On cybercrime provisions, Seth said identity theft, cheating by personation and misuse by service providers are already addressed under legal provisions, but the application of these laws is becoming more challenging as technology changes. She pointed to provisions dealing with identity-related offences and service-provider liability as particularly relevant.

“Sections 66C and 66D are more identity-related,” she said, referring to offences around identity theft and cheating by personation under India’s cyber law framework.

She also said service providers must recognise the significance of provisions dealing with confidentiality, privacy and unlawful disclosure of information.

“Section 72A is also important for service providers,” Seth said.

Seth said banks and regulated entities cannot treat cybersecurity guidelines as advisory documents without consequence. Courts have already considered whether banks followed prescribed security practices, and failure to maintain appropriate standards can lead to liability.

“It is not just that there is a guideline and nobody follows it,” she said.

She said identity governance must also account for retention rules, children’s data, tokenisation, anonymisation, pseudonymisation and re-identification risk. Even anonymised data may become legally sensitive if it can be re-identified through AI or other advanced methods.

“If it is anonymised data, can you decipher the original content and identify it? Those things are also important,” she said.

Seth said organisations must strengthen role-based access, monitor gaps, conduct audits and deploy secure mechanisms. In AI-led environments, she said, organisations must assess whether data use is necessary, proportionate and aligned with legal obligations.

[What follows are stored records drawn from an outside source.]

theorem readLine_of_label {it : Item} {name : Text} (s : State) (hl : itemLabel it = some name) :
    readLine it s = .next (bindLabel name s) := by
  simp [readLine, hl]

theorem readLine_of_fits {it : Item} {s : State} (hl : itemLabel it = none)
    (hf : addrFits s.cfg.addrW s.addr = true) : readLine it s = .next (assignAddress it s) := by
  simp [readLine, hl, hf]

theorem readLine_of_overflow {it : Item} {s : State} (hl : itemLabel it = none)
    (hf : addrFits s.cfg.addrW s.addr = false) : readLine it s = .refused .addressOverflow := by
  simp [readLine, hl, hf]

/-- An address is left for a line unless the counter is finite and would pass its end (R22, U9). -/
theorem addrFits_iff {addrW : Option Nat} {a : Nat} :
    addrFits addrW a = true ↔ ∀ w, addrW = some w → a + 4 ≤ 2 ^ w := by
  cases addrW with
  | none => simp [addrFits]
  | some w =>
    constructor
    · rintro h _ ⟨⟩
      exact addrFits_le h
    · exact fun h => decide_eq_true (h w rfl)

/-- Settles O5: pass 2 decodes the line under the cursor. -/
theorem stepRunsDecodedInstruction : Obligations.StepRunsDecodedInstruction := by
  intro s r i hio hp hc hd
  rw [step_of_line hio hp hc, encodeLine, hd]

/-- Settles O6: the status is the line's result, the reject its refusal. -/
theorem stepOnLineWithoutInstruction : Obligations.StepOnLineWithoutInstruction := by
  intro s r hio hp hc
  constructor
  · intro e hd
    exact step_of_result hio hp hc (by rw [lineResult, hd])
  · intro why hd
    rw [step_of_line hio hp hc, encodeLine, hd]

/-- Settles O7, by what `addrFits` says of a finite counter. -/
theorem passOneAssignsAddress : Obligations.PassOneAssignsAddress := by
  intro s it rest hio hp hi hl
  rw [step_of_item hio hp hi]
  constructor
  · exact fun hfits => readLine_of_fits hl (addrFits_iff.2 hfits)
  · intro w hw hover
    refine readLine_of_overflow hl (Bool.eq_false_iff.2 fun hfits => ?_)
    exact hover.not_ge (addrFits_iff.1 hfits w hw)

/-- Settles O8, by `bindLabel` on the rest of the input. -/
theorem passOneBindsLabel : Obligations.PassOneBindsLabel := by
  intro s it rest name hio hp hi hl
  exact (step_of_item hio hp hi).trans (readLine_of_label _ hl)

/-- Settles O10, one case for each phase. -/
theorem passesEndInOrder : Obligations.PassesEndInOrder :=
  fun _ hio => ⟨step_of_no_input hio, fun hp hall => step_of_no_line hio hp (List.getElem?_eq_none hall),
    step_of_done hio⟩

/-! ## Label definitions (R76, R181) -/

theorem labelOf_eq_some {l name : Text} :
    labelOf l = some name ↔ tokens l = [name ++ [':']] ∧ isIdentifier name = true := by
  unfold labelOf
  split
  next t ht => simp [labelToken_eq_some, ht]
  next hmany =>
    constructor
    · nofun
    · rintro ⟨hone, -⟩
      exact absurd hone (hmany _)

/-- Settles O9: the label of a line is the name on its single token. -/
theorem labelDefinitionLines : Obligations.LabelDefinitionLines :=
  fun _ _ _ => ⟨labelOf_eq_some, rfl⟩

/-! ## Classified lines (R77, R94, R98) -/

/-- Operands of the class of a row of the opcode table make an instruction of the row. -/
theorem exists_instrOfRow {m : Mnemonic} {o : Operands} {c : Command}
    (h : commandOfFields (mnemonicFixed m) o = some c) : ∃ i, instrOfRow m o = some i := by
  unfold commandOfFields at h
  split at h
  case h_7 => cases h
  all_goals
    rename_i hf
    cases m <;> cases hf <;> exact ⟨_, rfl⟩

theorem exists_packOfFields {f : FixedFields} {o : Operands} {c : Command} (h : commandOfFields f o = some c) :
    ∃ i, packOfFields f o = some i ∧ i.format? = some f.format ∧ commandOf i = c := by
  unfold commandOfFields at h
  split at h <;> cases h
  all_goals exact ⟨_, rfl, rfl, rfl⟩

/-- Whether an entry is a row of the opcode table or not, its instruction gives the core the command of its fixed fields
(log 1). -/
theorem exists_instrOfEntry (m : Text) {f : FixedFields} {o : Operands} {c : Command}
    (h : commandOfFields f o = some c) :
    ∃ i, instrOfEntry m f o = some i ∧ i.format? = some f.format ∧ commandOf i = c := by
  unfold instrOfEntry
  split
  next row _ =>
    split
    next hrow =>
      subst hrow
      obtain ⟨i, hi⟩ := exists_instrOfRow h
      obtain ⟨-, hformat, -, hcmd⟩ := Laws.TableRow.all i row o (rowOf_of_instrOfRow hi)
      exact ⟨i, hi, hformat, Option.some.inj (hcmd.symm.trans h)⟩
    next => exact exists_packOfFields h
  next => exact exists_packOfFields h

/-- A line of a wired class whose operands read has the packer's word on the entry's fixed fields as its result. -/
theorem lineResult_of_classified {p : Params} {l m : Text} {args : List Text} {f : FixedFields} {o : Operands}
    {c : Command} (htok : tokens l = m :: args) (hcat : classify p.catalog m = some f) (hwired : f.format ∈ p.wired)
    (hread : readOperands f.format (args.map stripSeparator) = .operands o) (hcmd : commandOfFields f o = some c) :
    lineResult p (.text l) = .ok (.word (packWith f.format c)) := by
  obtain ⟨i, hi, hformat, rfl⟩ := exists_instrOfEntry m hcmd
  obtain ⟨hpre, hfmt⟩ := commandOf_class hformat
  have hdecode : decodeItem p (.text l) = .instr i := by
    simp [decodeItem, decodeLine, htok, hcat, hwired, hread, hi]
  rw [lineResult, hdecode, ← encodeMux_of_wired hpre hfmt hwired]

/-- A step on such a line emits that word at the line's address. -/
theorem step_of_classified {s : State} {a : Nat} {l m : Text} {args : List Text} {f : FixedFields} {o : Operands}
    {c : Command} {w : Word} (hio : s.ioAvailable = true) (hp : s.phase = .pass2)
    (hline : s.current = some ⟨a, .text l⟩) (htok : tokens l = m :: args) (hcat : classify s.cfg.catalog m = some f)
    (hwired : f.format ∈ s.cfg.wired) (hread : readOperands f.format (args.map stripSeparator) = .operands o)
    (hcmd : commandOfFields f o = some c) (hword : packWith f.format c = w) :
    step s = .next { s with records := s.records ++ [⟨a, w, l⟩], cursor := s.cursor + 1 } := by
  subst hword
  exact step_of_result hio hp hline (lineResult_of_classified htok hcat hwired hread hcmd)

section Read
variable {x y z : Text} {rx ry rz : Reg} {v : Int} (hx : resolve x = some rx) (hy : resolve y = some ry)
include hx

/-! Operands in the order of their class, resolved (R77). -/

theorem readRegImm_of_read (hz : readInt z = some v) (make : Reg → Int → Operands) :
    readRegImm make x z = .operands (make rx v) := by
  simp [readRegImm, hz, hx]

include hy

theorem readRegRegImm_of_read (hz : readInt z = some v) (make : Reg → Reg → Int → Operands) :
    readRegRegImm make x y z = .operands (make rx ry v) := by
  simp [readRegRegImm, hz, hx, hy]

theorem readOperands_R_of_resolve (hz : resolve z = some rz) :
    readOperands .R [x, y, z] = .operands (.r rx ry rz) := by
  simp [readOperands, hx, hy, hz]

end Read

/-- Settles O28: each class reads its operands in its own order and packs them with its own packer. -/
theorem classifiedLineEmitsItsWord : Obligations.ClassifiedLineEmitsItsWord := by
  intro s a l m x y z rx ry rz v hio hp hline emits name number
  refine ⟨?_, ?_, ?_, ?_, ?_, ?_⟩
  · intro op f3 f7 htok hcat hwired hx hy hz
    exact step_of_classified hio hp hline htok hcat hwired (readOperands_R_of_resolve hx hy hz) rfl
      (packWith_commandR ..)
  · intro op f3 htok hcat hwired hx hy hz
    exact step_of_classified hio hp hline htok hcat hwired (readRegRegImm_of_read hx hy hz _) rfl (packWith_commandI ..)
  · intro op f3 htok hcat hwired hx hy hz
    exact step_of_classified hio hp hline htok hcat hwired (readRegRegImm_of_read hx hy hz _) rfl (packWith_commandS ..)
  · intro op f3 htok hcat hwired hx hy hz
    exact step_of_classified hio hp hline htok hcat hwired (readRegRegImm_of_read hx hy hz _) rfl (packWith_commandSB ..)
  · intro op htok hcat hwired hx hz
    exact step_of_classified hio hp hline htok hcat hwired (readRegImm_of_read hx hz _) rfl (packWith_commandU ..)
  · intro op htok hcat hwired hx hz
    exact step_of_classified hio hp hline htok hcat hwired (readRegImm_of_read hx hz _) rfl (packWith_commandUJ ..)

/-! ## RECORDS and DIAG follow the lines (R15, R172, R198) -/

section OutputsFollowLines
variable {s : State} {r : Retained} {res : Result}

/-- Pass 1 retains lines behind those already handled. -/
theorem State.OutputsFollowLines.assignAddress (h : s.OutputsFollowLines) (it : Item) (rest : List Item) :
    (assignAddress it { s with input := rest }).OutputsFollowLines where
  cursor_le := h.cursor_le.trans (by simp)
  records_eq := by simp [h.records_eq, List.take_append_of_le_length h.cursor_le]
  diag_eq := by simp [h.diag_eq, List.take_append_of_le_length h.cursor_le]

/-- Handling the line under the cursor puts it behind the lines handled before. -/
theorem take_succ_of_current (hc : s.current = some r) :
    s.retained.take (s.cursor + 1) = s.retained.take s.cursor ++ [r] := by
  have hget : s.retained[s.cursor]? = some r := hc
  simp [List.take_add_one, hget]

theorem State.OutputsFollowLines.finishLine (h : s.OutputsFollowLines) (hc : s.current = some r)
    (hres : lineResult s.cfg r.item = .ok res) : (finishLine r res s).OutputsFollowLines := by
  have hlt : s.cursor < s.retained.length := (List.getElem?_eq_some_iff.1 hc).1
  cases res with
  | word w =>
    exact ⟨hlt, by simp [take_succ_of_current hc, h.records_eq, recordOf_of_word hres],
      by simp [take_succ_of_current hc, h.diag_eq, diagOf_of_word hres]⟩
  | raised e =>
    exact ⟨hlt, by simp [take_succ_of_current hc, h.records_eq, recordOf_of_raised hres],
      by simp [take_succ_of_current hc, h.diag_eq, diagOf_of_raised hres]⟩

end OutputsFollowLines

/-- Settles O4, case by case of what a step can do: a line's result is written when the cursor passes it, and nothing else
touches the lines handled. -/
theorem stepKeepsOutputsFollowLines : Obligations.StepKeepsOutputsFollowLines := by
  intro s t h hstep
  obtain ⟨-, ⟨-, -, rfl⟩ | ⟨it, rest, name, -, -, -, rfl⟩ | ⟨it, rest, -, -, -, -, rfl⟩ |
    ⟨r, res, -, hc, hres, rfl⟩ | ⟨-, -, rfl⟩ | ⟨-, rfl⟩⟩ := step_cases hstep
  · exact { h with }
  · exact { h with }
  · exact h.assignAddress it rest
  · exact h.finishLine hc hres
  · exact { h with }
  · exact h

She also pointed to the role of government agencies and policy bodies, including the Ministry of Electronics and Information Technology, CERT-In, law enforcement and cyber policy institutions, in shaping cyber compliance and incident response expectations. She noted that takedown timelines for certain forms of harmful online content are becoming shorter, making response readiness more important.

For enterprises, Seth outlined a roadmap centred on identity-centric zero trust, strong authentication, governance, monitoring, legal compliance, breach notification, resilience planning and contractual safeguards. She said organisations must also address cross-border transfers, vendor identities and AI-related identity risks.

“We need an identity-centric zero trust programme with strong authentication and policies in place,” she said.

She urged organisations to unify identity across platforms, cloud environments and AI systems; automate controls wherever possible; and build resilience against identity-led attacks.

“Unify identity across all platforms, automate to whatever extent possible and build resilience against identity attacks,” Seth said.

Seth’s address positioned identity as a convergence point for cybersecurity, law, regulation, evidence and digital rights. The message for enterprises was that identity governance can no longer remain a back-end IT control. In the AI era, it is becoming a legal control plane that determines how organisations secure users, protect data, prove compliance and respond when digital trust is challenged.